I trail off as Storm stops. She’s sniffing the air. Then the fur on her back rises, and she reverses toward me . . . which means toward Cricket, making my horse do a little two-step before snorting and nose-smacking the dog.
I pull Cricket to a halt and swing my leg over, but Dalton says, “Hold,” and I wait. Storm growls. I resist the urge to comfort her. If she senses trouble, I want her warning us.
Storm is sitting right against Cricket’s foreleg. The mare exhales, as if in exasperation, and nudges the dog, but there’s no nip behind it, and when Cricket lifts her head, she catches a scent, too.
“Step out.”
Dalton’s voice startles me. The animals, too, Storm glancing back sharply, Cricket two-stepping again. Only Blaze stays where he is, rock-steady as always.
“We’re armed,” Dalton says as he takes out his gun. “I know you’re there, just to the left of the path. Come out, or we’ll set the dog on you.”
36
Silence answers. I haven’t heard whatever Dalton and the animals must.

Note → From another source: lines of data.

-- ==== Sys2Proof/Machine/Auth.lean ====
section
/-! DEFINITION. Owner authorisations at the register fields that need one (R4, R160, R363). -/

namespace Sys2Proof.Machine

/-- An RWP write without a valid authorisation is discarded whole and raises AUTH_REJECTED, cause 3 (R4). -/
def State.rwpRefused (s : State) (off : Nat) : State := s.raiseD 59 0 3 0 (BitVec.ofNat 64 off)

/-- The next write to the op's RWP field consumes the authorisation armed for that op; it takes effect only if the digest
matches, and only while the vault is operational (R363, R384). -/
def State.useAuth (s : State) (op : Nat) (digest : List Byte) : Bool × State :=
  match s.vt.armed with
  | some (o, d) =>
    if o = op then
      (d == digest && s.fget Reg.VT_STAT Fld.VT_STAT_state == vtOperational,
        ({ s with vt := { s.vt with armed := none } }).setFlag Reg.VT_STAT Fld.VT_STAT_armed false)
    else (false, s)
  | none => (false, s)

end Sys2Proof.Machine
end

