-- ==== Sys2Proof/Machine/Ring.lean ====
section
/-! DEFINITION. Lanes, ports and the ring (R298 to R332): training and lanes in service, the cells of a link with go-back-N,
ring formation, breaks and healing. -/

namespace Sys2Proof.Machine

/-! ## Lanes and ports -/

/-- The port of a receive lane and its place in it, lanes numbered as CAL_EYE numbers them. -/
def lanePort (l : Nat) : Option (Nat × Nat) :=
  match l with
  | 5 => some (0, 0)
  | 6 => some (0, 1)
  | 7 => some (1, 0)
  | 8 => some (1, 1)
  | 9 => some (2, 0)
  | _ => none

/-- The CAL_EYE number of a port's lane. -/
def laneOf (p i : Nat) : Nat := 5 + 2 * p + i

/-- LN_PSTAT.state of a ring port; of the twin lane, up or down. -/
def State.pstate (s : State) (p : Nat) : Nat :=
  if p < 2 then s.fget (Reg.LN_PSTAT p) Fld.LN_PSTAT_state else if s.portUp 2 then 3 else 0
def State.setPstate (s : State) (p v : Nat) : State :=
  if p < 2 then s.fput (Reg.LN_PSTAT p) Fld.LN_PSTAT_state v else s.setFlag Reg.SV_TWSTAT Fld.SV_TWSTAT_lane (v == 3)

/-- Lanes that LN_PCFG enables. -/
def State.lanesEn (s : State) (p : Nat) : Nat := if p < 2 then s.fget (Reg.LN_PCFG p) Fld.LN_PCFG_lanes else 1

/-- LN_STAT.state: 0 training; 1 forming; 2 intact; 3 broken once; 4 split; 5 alone. -/
def State.ringState (s : State) : Nat := s.fget Reg.LN_STAT Fld.LN_STAT_state
/-- TB_RINGRTT reads 0 where the ring is not whole (R194). -/
def State.setRingState (s : State) (v : Nat) : State :=
  (if v = 2 then s else s.wr Reg.TB_RINGRTT 0).fput Reg.LN_STAT Fld.LN_STAT_state v

/-- LN_STAT.rerouting. -/
def State.noteReroute (s : State) : State :=
  s.setFlag Reg.LN_STAT Fld.LN_STAT_rerouting (!s.ln.reroutes.isEmpty || !s.ln.waitMarker.isEmpty)

/-! ## Cells that carry no sequence number (R314, R316, R318) -/

/-- A lane of the port runs a test of mode 3, which asks the partner to loop it back (R329). -/
def State.asksLoop (s : State) (p : Nat) : Bool :=
  (if p < 2 then [0, 1] else [0]).any (fun i => s.flag (Reg.LN_TEST (laneOf p i)) Fld.LN_TEST_run
    && s.fget (Reg.LN_TEST (laneOf p i)) Fld.LN_TEST_mode == 3)

/-- A link control cell of this end, with its nak, hold or release flag. -/
def State.sendControl (s : State) (p flags : Nat) : State :=
  let x := s.port p
  let flags := flags + 8 * b2n (s.asksLoop p)
  let straps := s.pw.hubAddr.toNat + 64 * b2n s.pw.headSel + 128 * b2n (s.flag Reg.LN_CTL Fld.LN_CTL_auth)
  let s := s.modPort p (fun x => { x with acceptedSince := 0 })
  s.sendUnseq p 1 0x3F true true (leBytes 2 (x.rxSeq - 1).toNat ++ [BitVec.ofNat 8 flags, BitVec.ofNat 8 (s.inService p)] ++ zeros 4
    ++ leBytes 8 s.pw.serial.toNat ++ [BitVec.ofNat 8 straps])

/-- LINK_CONTROL_SEND: a port that has trained sends one at least every 4 µs. -/
def linkControlSend (port : BitVec 2) (s : State) : State :=
  let p := port.toNat
  if s.alive && decide (p < 3) && (p = 2 || s.inService p != 0) then s.sendControl p 0 else s

def execLinkControlSend (port : BitVec 2) (s : State) : Host.Outcome State Fault Refusal := fin (linkControlSend port s)

/-! ## Replay (R315, R317) -/

/-- The sender sends its unacknowledged cells again, in order; between hold and release it does so later (R308). A cell that is
to be corrupted is the first of them (R330). -/
def State.replay (s : State) (p : Nat) : State :=
  let x := s.port p
  if x.replay.isEmpty || !s.portUp p then s
  else if x.heldByPartner then s.modPort p (fun x => { x with replayDue := true })
  else
    let s := x.replay.zipIdx.foldl (fun s e => s.putCell p e.1.1.toNat e.1.2 (x.inject && e.2 == 0)) s
    let s := if p < 2 then s.incSat (Reg.LN_REPLAY p) 1 else s
    s.modPort p (fun x => { x with replayDue := false, inject := false, replaysOfOldest := x.replaysOfOldest + 1
                                   replaysInSecond := x.replaysInSecond + 1 })

/-- The unacknowledged cells that an acknowledgement leaves: it covers those up to its number. -/
def unacked (ack : BitVec 12) (buf : List (BitVec 12 × Cell)) : List (BitVec 12 × Cell) :=
  if buf.any (fun e => e.1 == ack) then (buf.dropWhile (fun e => e.1 != ack)).drop 1 else buf
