def State.lset (s : State) (l : Nat) (f : BitField) (b : Bool) : State := s.setFlag (Reg.CE_LSTAT l) f b

/-- The setpoint of the furrow that a loop keeps: with sp_src = 0 it has none (R249). -/
def State.furrowSetpoint (s : State) (l : Nat) : Option Word64 :=
  if s.lctl l Fld.CE_LCTL_sp_src = 1 then (s.loop l).setpoint else none

/-- A loop begins as after enable, its setpoint of the furrow kept (R243, R470). -/
def State.freshLoop (s : State) (l : Nat) : State :=
  let s := s.setLoop l { LoopSt.init (s.lsafe l) with setpoint := s.furrowSetpoint l }
  let s := s.wr (Reg.CE_LSTAT l) (s.rd (Reg.CE_LSTAT l) &&& 0xE0#32)
  let s := s.wr64 (Reg.CE_LINTEG_LO l) 0
  s.setLoopU l (s.lsafe l)

/-! ## Staging (R239, R240, R262) -/

/-- The words of a loop block that a write reaches, but for CE_LSP and the status: control, source, output, coefficients,
and the four 64-bit values. -/
def loopWritable (off : Nat) : Bool := [0, 4, 8, 12, 0x20, 0x24, 0x28, 0x2C, 0x30, 0x34, 0x38, 0x3C].contains off

/-- The bits of a loop word that a write carries. -/
def loopMask (off : Nat) : Word :=
  match off with
  | 0 => 0x00FFFFFF
  | 4 => 0xC00000FF
  | 8 => 0x00FF831F
  | 12 => 0x000001FF
  | _ => 0xFFFFFFFF

/-- Whether an address lies in loop block `l`. -/
def inLoopBlock (l a : Nat) : Bool := decide (Reg.CE_LCTL l ≤ a) && decide (a < Reg.CE_LCTL l + 0x80)
def State.stagedOf (s : State) (l : Nat) : KMap Word := s.ce.staged.filter (fun (e : Nat × Word) => inLoopBlock l e.1)

/-- CE_LSTAT.pend (staged changes that are not yet applied). -/
def State.notePend (s : State) (l : Nat) : State :=
  s.lset l Fld.CE_LSTAT_pend (!(s.stagedOf l).isEmpty || s.ce.applied.any (fun (e : Nat × Word) => inLoopBlock l e.1))

/-- CE_STAT.coef_pend. -/
def State.noteCoef (s : State) : State := s.setFlag Reg.CE_STAT Fld.CE_STAT_coef_pend (!s.ce.shadow.isEmpty)

/-- What a read of a loop word or of the bank returns in Run: the staged word (R239; for the bank log 21). -/
def State.ceRead (s : State) (a : Nat) : Word :=
  if s.inRun then ((kget? s.ce.staged a).orElse (fun _ => kget? s.ce.shadow a)).getD (s.rd a) else s.rd a

/-- Writing 1 to the W1C bits of CE_LSTAT. -/
def State.clearLstat (s : State) (l : Nat) (val : Word) : State :=
  s.wr (Reg.CE_LSTAT l) (s.rd (Reg.CE_LSTAT l) &&& ~~~ (val &&& 0x60#32))

/-- A write to a loop block. In Run it reaches the staging copy, elsewhere the block itself (R239); a 64-bit value goes as a
whole with its low word (R9). -/
def loopStageWrite (l : BitVec 5) (off : BitVec 7) (val : Word) (s : State) : State :=
  let o := off.toNat
  let a := Reg.CE_LCTL l.toNat + o
  if o = 0x10 then s.clearLstat l.toNat val
  else if !loopWritable o then s
  else if 0x20 ≤ o && o % 8 == 4 then { s with staged := kset s.staged a val }
  else
    let put := fun (s : State) (a : Nat) (w : Word) =>
      if s.inRun then { s with ce := { s.ce with staged := kset s.ce.staged a w } } else s.wr a w
    let s :=
      if 0x20 ≤ o then
        let hi := (kget? s.staged (a + 4)).getD (s.ceRead (a + 4))
        (put (put s a val) (a + 4) hi)
      else put s a (val &&& loopMask o)
    let s := if 0x20 ≤ o then { s with staged := kerase s.staged (a + 4) } else s
    if s.inRun then s.notePend l.toNat else s

def execLoopStageWrite (l : BitVec 5) (off : BitVec 7) (val : Word) (s : State) : Host.Outcome State Fault Refusal :=
  fin (loopStageWrite l off val s)

/-- The staged copy is dropped: the staging copy follows the values in force again. -/
def State.dropStaged (s : State) (l : Nat) : State :=
  { s with ce := { s.ce with staged := s.ce.staged.filter (fun (e : Nat × Word) => !inLoopBlock l e.1) } }

/-- CE_LCTL.apply: the staged copy is accepted for the next tick entry, or dropped with acc_err (R239). -/
def loopApply (l : BitVec 5) (s : State) : State :=
  let i := l.toNat
  if !s.inRun then s
  else
    let copy := s.stagedOf i
    let b := s.pended
    let c := copy.foldl (fun (s : State) e => s.wr e.1 e.2) b
    if State.loopsOk b c (some i) then
      let base := if copy.isEmpty then kset s.ce.applied (Reg.CE_LCTL i) (b.rd (Reg.CE_LCTL i)) else s.ce.applied
      let next : KMap Word := copy.foldl (fun m e => kset m e.1 e.2) base
      let s := { s with ce := { s.ce with applied := next } }
      (s.wr Reg.FR_BUDGET (word c.windowCost)).notePend i
    else ((s.dropStaged i).notePend i).accErr true (Reg.CE_LCTL i)

def execLoopApply (l : BitVec 5) (s : State) : Host.Outcome State Fault Refusal := fin (loopApply l s)

/-- A committed write to CE_LSP (R249): the register holds it, and the control steps from the next tick entry on use it. -/
def ceLspWrite (l : BitVec 5) (val : Word64) (s : State) : State :=
  if s.lctl l.toNat Fld.CE_LCTL_sp_src = 1 then s.accErr true (Reg.CE_LSP_LO l.toNat)
  else s.wr64 (Reg.CE_LSP_LO l.toNat) val

def execCeLspWrite (l : BitVec 5) (val : Word64) (s : State) : Host.Outcome State Fault Refusal := fin (ceLspWrite l val s)

/-- A write to an entry of the bank: in Run to the shadow bank (R262). -/
def coefWrite (i : BitVec 9) (val : Word64) (s : State) : State :=
  let a := Reg.CE_COEF_LO i.toNat
  if s.inRun then
    ({ s with ce := { s.ce with shadow := kset (kset s.ce.shadow a (lo32 val)) (a + 4) (hi32 val) } }).noteCoef
  else s.wr64 a val

def execCoefWrite (i : BitVec 9) (val : Word64) (s : State) : Host.Outcome State Fault Refusal := fin (coefWrite i val s)

/-- CE_CMD.coef_apply (R262). -/
def coefApply (s : State) : State :=
  if !s.inRun then s
  else
    let b := s.pended
    let c := s.ce.shadow.foldl (fun (s : State) e => s.wr e.1 e.2) b
    if State.loopsOk b c none then
      let base : KMap Word := s.ce.coefNext.getD []
      let next : KMap Word := s.ce.shadow.foldl (fun m e => kset m e.1 e.2) base
      let s := { s with ce := { s.ce with coefNext := some next } }
      s.wr Reg.FR_BUDGET (word c.windowCost)
    else ({ s with ce := { s.ce with shadow := [] } }).noteCoef.accErr true Reg.CE_CMD

def execCoefApply (s : State) : Host.Outcome State Fault Refusal := fin (coefApply s)

/-- What an applied copy does to the states of its loop (R240, R243, R248): `old` is the state before it. -/
def State.applied (s : State) (old : State) (l : Nat) : State :=
  let s := s.modLoop l (fun x => { x with setpoint := s.furrowSetpoint l })
  let x := s.loop l
  if !s.loopEn l || !old.loopEn l || x.numericStop then s.freshLoop l
  else if s.rd (Reg.CE_LIN l) != old.rd (Reg.CE_LIN l) then
    let s := s.setLoop l { LoopSt.init (s.loopU l) with setpoint := x.setpoint }
    s.wr (Reg.CE_LSTAT l) (s.rd (Reg.CE_LSTAT l) &&& 0xE0#32)
  else if s.loopLaw l != old.loopLaw l || s.loopKind l != old.loopKind l || s.loopIdx l != old.loopIdx l then
    s.setLoop l { x with restart := true, sections := [] }
  else s

/-- Accepted copies and an accepted bank take effect: at a tick entry, or when Run ends (R239, R262, R476). -/
def State.applyPending (s : State) : State :=
  let old := s
  let ls := (List.range 32).filter (fun l => s.ce.applied.any (fun (e : Nat × Word) => inLoopBlock l e.1))
  let s := (s.ce.applied ++ s.ce.coefNext.getD []).foldl (fun (s : State) (e : Nat × Word) => s.wr e.1 e.2) s
  let kept : KMap Word := s.ce.staged.filter (fun (e : Nat × Word) => !(ls.any (fun l => inLoopBlock l e.1) && s.rd e.1 == e.2))
  let left : KMap Word := if old.ce.coefNext.isSome then s.ce.shadow.filter (fun e => s.rd e.1 != e.2) else s.ce.shadow
  let s := { s with ce := { s.ce with applied := [], coefNext := none, staged := kept, shadow := left } }
  (ls.foldl (fun s l => (s.applied old l).notePend l) s).noteCoef

/-! ## Setpoints (R249 to R252, R46, R413) -/

/-- CE_STAT.spq. -/
def State.noteQueueSp (s : State) : State := s.fput Reg.CE_STAT Fld.CE_STAT_spq s.ce.queue.length
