def setpoint (f : BitVec 9) (d : Desc) (s : State) : State := s.post f.toNat 0x20 d none false
def execSetpoint (f : BitVec 9) (d : Desc) (s : State) : Host.Outcome State Fault Refusal := fin (setpoint f d s)

def compress (f : Byte) (d : Desc) (s : State) : State := s.post f.toNat 0x30 d none false
def execCompress (f : Byte) (d : Desc) (s : State) : Host.Outcome State Fault Refusal := fin (compress f d s)

def expand (f : Byte) (d : Desc) (s : State) : State := s.post f.toNat 0x31 d none false
def execExpand (f : Byte) (d : Desc) (s : State) : Host.Outcome State Fault Refusal := fin (expand f d s)

def verify (f : Byte) (d : Desc) (s : State) : State := s.post f.toNat 0x32 d none false
def execVerify (f : Byte) (d : Desc) (s : State) : Host.Outcome State Fault Refusal := fin (verify f d s)

def xfer (f : Byte) (d : Desc) (s : State) : State := s.post f.toNat 0x40 d none false
def execXfer (f : Byte) (d : Desc) (s : State) : Host.Outcome State Fault Refusal := fin (xfer f d s)

def create (d : Desc) (block : Option (List Byte)) (s : State) : State := s.post 0 0x80 d block false
def execCreate (d : Desc) (block : Option (List Byte)) (s : State) : Host.Outcome State Fault Refusal := fin (create d block s)

def destroy (d : Desc) (s : State) : State := s.post 0 0x81 d none false
def execDestroy (d : Desc) (s : State) : Host.Outcome State Fault Refusal := fin (destroy d s)

def resume (d : Desc) (s : State) : State := s.post 0 0x82 d none false
def execResume (d : Desc) (s : State) : Host.Outcome State Fault Refusal := fin (resume d s)

def flush (d : Desc) (s : State) : State := s.post 0 0x83 d none false
def execFlush (d : Desc) (s : State) : Host.Outcome State Fault Refusal := fin (flush d s)

def ledger (d : Desc) (s : State) : State := s.post 0 0x84 d none false
def execLedger (d : Desc) (s : State) : Host.Outcome State Fault Refusal := fin (ledger d s)

def subreset (d : Desc) (s : State) : State := s.post 0 0x85 d none false
def execSubreset (d : Desc) (s : State) : Host.Outcome State Fault Refusal := fin (subreset d s)

/-- SUBRESET_COMPLETE: the item is DONE and what waited for the reset starts; aux counts the aborted items, or tells of a port still down (R428). -/
def subresetComplete (s : State) : State :=
  match s.hi.subreset with
  | none => s
  | some r =>
    let aux := if r.code = 5 then b2n !s.portUp 0 else if r.code = 6 then b2n !s.portUp 1 else r.aborted
    let s := { s with hi := { s.hi with subreset := none }, sp := { s.sp with inhibit := s.sp.inhibit && r.code != 2 } }
    match (s.furrow? 0).bind (fun fu => fu.items.find? (fun it => it.op == 0x85#8 && Item.isActive it)) with
    | none => s
    | some it =>
      let kind := if r.code = 1 then FurrowKind.job else FurrowKind.side
      let waits := if r.code ≤ 2 then (s.hi.furrows.filter (fun e => e.2.kind == kind)).map Prod.fst else []
      let s := waits.foldl (fun s f => s.startHeld f false) (s.endItem 0 it.seq .done 0 (word aux))
      (s.balerPump.sidePump).mgmtRun

def execSubresetComplete (s : State) : Host.Outcome State Fault Refusal := fin (subresetComplete s)

/-- EVENT_BUF_TIMEOUT: 1 ms after a buffer's first record, outside Run (R292). -/
def eventBufTimeout (s : State) : State := if s.inRun then s else s.evFlush
def execEventBufTimeout (s : State) : Host.Outcome State Fault Refusal := fin (eventBufTimeout s)

/-! ## Failed accesses (R287, R294, R296) -/

/-- The next posted descriptor could not be fetched: its item fails; the part that a PLOT buffer was to go on with is rewritten from
its start (R290, R294). -/
def State.failFetch (s : State) (f : Nat) (fu : Furrow) : State :=
  if s.mayFetch fu then
    let s := (s.readNow (.descriptor f) (fu.descAddr fu.fetchSeq) 32).setFurrow f (Furrow.fetch fu.rewind 0 Desc.zero none)
    s.failDma f fu.fetchSeq 0
  else s
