/-- Frame conditions whose tick arrives (R210). -/
def State.frameConds (s : State) (n : Nat) : State :=
  (List.range 8).foldl (fun s u => (List.range 8).foldl (fun s c =>
    if s.unitEn u && s.condType u c == 6 && s.rd64 (Reg.AQ_UCOND_B u c) == BitVec.ofNat 64 n then
      s.meet u (s.firing c (s.tickTime n) (s.sampleAt u (s.tickTime n)))
    else s) s) s

/-! ## Commands of a unit -/

/-- The furrow a unit names may carry its records (R232). -/
def State.furrowFree (s : State) (u : Nat) : Bool :=
  let f := s.fget (Reg.AQ_UFURROW u) Fld.AQ_UFURROW_index
  (s.furrow? f).any (fun fu => fu.kind == .plot)
  && (List.range 8).all (fun v => v == u || s.fget (Reg.AQ_UFURROW v) Fld.AQ_UFURROW_index != f
      || (s.ustate v == uDisarmed && !(s.unit v).slipWait && (s.unit v).ready.isEmpty))

/-- AQ_UCMD.arm (R232). -/
def aqArm (u : BitVec 3) (s : State) : State :=
  let u := u.toNat
  if !(s.inRun && s.unitEn u && s.furrowFree u) then s.accErr true (Reg.AQ_UCMD u)
  else if s.ustate u = uArmed || s.ustate u = uCapturing || (s.unit u).slipWait then s
  else s.rearm u true

def execAqArm (u : BitVec 3) (s : State) : Host.Outcome State Fault Refusal := fin (aqArm u s)

/-- AQ_UCMD.stop (R234). -/
def aqStop (u : BitVec 3) (s : State) : State := s.stopUnit u.toNat

def execAqStop (u : BitVec 3) (s : State) : Host.Outcome State Fault Refusal := fin (aqStop u s)

/-- AQ_UCMD.force (R218). -/
def aqForce (u : BitVec 3) (s : State) : State :=
  let u := u.toNat
  if s.ustate u = uArmed || s.ustate u = uCapturing then s.meet u (s.firing 0xFE s.now (s.sampleAt u s.now))
  else s.accErr true (Reg.AQ_UCMD u)

def execAqForce (u : BitVec 3) (s : State) : Host.Outcome State Fault Refusal := fin (aqForce u s)

/-- AUTO_TRIGGER: the timeout after arming or re-arming expires (R217). -/
def autoTrigger (u : BitVec 3) (s : State) : State :=
  let u := u.toNat
  if s.ustate u = uArmed && s.unitEn u && s.ucfg u Fld.AQ_UCFG_auto then
    let tp := (s.unit u).armedAt + (s.fget (Reg.AQ_UAUTO u) Fld.AQ_UAUTO_timeout : Int) * 1000000 * nsU
    let s := s.modUnit u (fun x => { x with armedAt := tp })
    s.meet u (s.firing 0xFF tp (s.sampleAt u tp))
  else s

def execAutoTrigger (u : BitVec 3) (s : State) : Host.Outcome State Fault Refusal := fin (autoTrigger u s)

/-! ## Trigger pins and the drill bus (R211, R221 to R227) -/

/-- The trigger point of a pin edge: the stamp less the on-chip trim and the board delay. -/
def State.pinTime (s : State) (p : Nat) (t : Stamp) : Int :=
  let dly : Int := (BitVec.ofNat 16 (s.fget (Reg.AQ_PINCFG p) Fld.AQ_PINCFG_board_dly)).toInt
  s.stampTime t - s.pinTrim p - openDiv (dly * 16 * 65536) 1000

/-- The pin conditions that an edge meets. -/
def State.pinConds (s : State) (p : Nat) (rising : Bool) (tp : Int) : State :=
  (List.range 8).foldl (fun s u => (List.range 8).foldl (fun s c =>
    if s.unitEn u && s.condType u c == 1 && s.condSrc u c == p
        && (s.condSlope u c == 2 || s.condSlope u c == (if rising then 0 else 1)) then
      s.meet u (s.firing c tp (s.sampleAt u tp))
    else s) s) s

def trigInEdge (p : BitVec 2) (rising : Bool) (t : Stamp) (s : State) : State :=
  let p := p.toNat
  if !(s.alive && s.flag (Reg.AQ_PINCFG p) Fld.AQ_PINCFG_en) then s
  else
    let r := rawOf t.count.toNat t.frac.toNat
    let early := match kget? s.aq.lastEdge p with
      | some l => decide (r - l < 20 * nsU)
      | none => false
    if early then s
    else ({ s with aq := { s.aq with lastEdge := kset s.aq.lastEdge p r } }).pinConds p rising (s.pinTime p t)

def execTrigInEdge (p : BitVec 2) (rising : Bool) (t : Stamp) (s : State) : Host.Outcome State Fault Refusal :=
  fin (trigInEdge p rising t s)

/-- AQ_DRILLCMD.go (R221). -/
def drillSend (ch : BitVec 4) (s : State) : State := s.sendDrill ch.toNat s.now s.now

def execDrillSend (ch : BitVec 4) (s : State) : Host.Outcome State Fault Refusal := fin (drillSend ch s)

/-- The hub acts on a drill message (R222, R225); `late` is the lateness in ns, where it is late. -/
def State.drillConds (s : State) (ch : Nat) (tp : Int) (late : Option Int) : State :=
  let s := s.trigOut 1 ch
  (List.range 8).foldl (fun s u => (List.range 8).foldl (fun s c =>
    if s.unitEn u && s.condType u c == 5 && s.condSrc u c == ch then
      s.meet u { s.firing c tp (s.sampleAt u tp) with drillCh := ch, late := late.getD 0, isLate := late.isSome }
    else s) s) s

/-- DRILL_MESSAGE: the first copy waits for its t_act, or is acted on at once and late (R224, R225). -/
def drillMessage (origin : BitVec 6) (ch : BitVec 4) (seq : Word) (tp tdet : PtpTime) (s : State) : State :=
  let key := (origin.toNat, seq)
  if !s.alive || s.aq.seen.contains key then s
  else
    let tact := PtpTime.val tdet + s.drillLatency
    let s := { s with aq := { s.aq with seen := key :: s.aq.seen } }
    if tact < s.now then
      let late := (s.now - tact) / nsU
      let s := (s.incSat Reg.AQ_DRILLLATE 1).raiseD 29 origin.toNat 0 ch.toNat (BitVec.ofInt 64 late)
      s.drillConds ch.toNat (PtpTime.val tp) (some late)
    else
      { s with aq := { s.aq with drills := s.aq.drills ++ [({ origin := origin.toNat, ch := ch.toNat, seq := seq
                                                              tp := PtpTime.val tp, tact := tact } : DrillMsg)] } }

def execDrillMessage (origin : BitVec 6) (ch : BitVec 4) (seq : Word) (tp tdet : PtpTime) (s : State) :
    Host.Outcome State Fault Refusal := fin (drillMessage origin ch seq tp tdet s)

/-- The message whose turn is next: ascending t_act, then origin (R226). -/
def nextDrill (l : List DrillMsg) : Option DrillMsg :=
  (sortBy (fun a b => decide (a.tact < b.tact) || (a.tact == b.tact && decide (a.origin ≤ b.origin))) l).head?

/-- DRILL_ACT: the t_act of the next waiting message has come. -/
def drillAct (s : State) : State :=
  match nextDrill s.aq.drills with
  | none => s
  | some m => ({ s with aq := { s.aq with drills := s.aq.drills.erase m } }).drillConds m.ch m.tp none

def execDrillAct (s : State) : Host.Outcome State Fault Refusal := fin (drillAct s)

/-- TRIG_OUT_PULSE_END (R227). -/
def trigOutPulseEnd (o : BitVec 1) (s : State) : State :=
  { s with aq := { s.aq with tout := s.aq.tout &&& ~~~ (1#2 <<< o.toNat) } }

/-- What a pin shows. -/
inductive PinLevel where
  | low
  | high
  | highZ
  deriving DecidableEq, Repr

/-- TRIG_OUTo: a pulse is high, or with AQ_TOUT[o].pol low (R227); from a power-fail until power good it is in high impedance
(R460). -/
def State.trigOutPin (s : State) (o : Nat) : PinLevel :=
  if !s.alive then .highZ
  else if s.aq.tout.getLsbD o != s.flag (Reg.AQ_TOUT o) Fld.AQ_TOUT_pol then .high
  else .low

def execTrigOutPulseEnd (o : BitVec 1) (s : State) : Host.Outcome State Fault Refusal := fin (trigOutPulseEnd o s)

/-! ## The modulator clock locks (R96, R195, R234) -/

/-- MOD_PLL_LOCK; the units that wait for it re-arm at their next row (R234). -/
def modPllLock (s : State) : State :=
  if s.alive && !s.pw.inReset && s.pw.power != .hold then
    let s := s.setFlag Reg.CV_STAT Fld.CV_STAT_lock true
    { s with fe := { s.fe with pllStep := false } }
  else s

def execModPllLock (s : State) : Host.Outcome State Fault Refusal := fin (modPllLock s)

end Sys2Proof.Machine
end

Then he says, “Storm? Get ready . . . ,” and there’s a rustle in the undergrowth ahead.
A boy steps onto the path. He can’t be more than twelve. I see him, and the first thing I think of is Dalton—that this boy is already older than he would have been when the former sheriff took him from the forest.
The boy looks so young. It’s easy to think of twelve as the cusp of adolescence, but it is still childhood, even out here, and that’s what I see: a boy with a knife clenched in one hand, struggling to look defiant as he breathes fast.
Dalton looks at the boy, and his jaw hardens. Then he aims his glower into the forest.
“That’s a fucking coward’s move, and you oughta be ashamed of yourselves, pushing a kid out here. Did I mention we have guns? And a dog?”
The boy’s gaze goes to Storm. He tilts his head, and I have to smile, remembering how Jacob mistook her for a bear cub.
“Storm?” I say. “Stand.”
She does, and her tail wags. The boy isn’t the threat she smelled, proving Dalton is right about there being others.
“If you’re planning an ambush,” he calls, “you do realize that the person I’m going to shoot at is the one I see, which happens to be a child.”
“I’m not a child,” the boy says, straightening. He pushes back his hood . . . and I realize he’s not a boy either. It’s a girl, maybe fourteen.
“And I’m alone,” she says. “I came hunting and—”
“Yeah, yeah. There are three other people over there, who obviously think my night vision sucks.”
“Sucks what?” the girl says.
I chuckle at that, and she looks over at me. “You’re a girl,” she says.
“Woman,” Dalton says. “And a police detective. Armed with a gun. Now sit your ass down.”
“You can’t tell me—”
“I just did.” He points the gun.
The girl sits so fast she almost falls.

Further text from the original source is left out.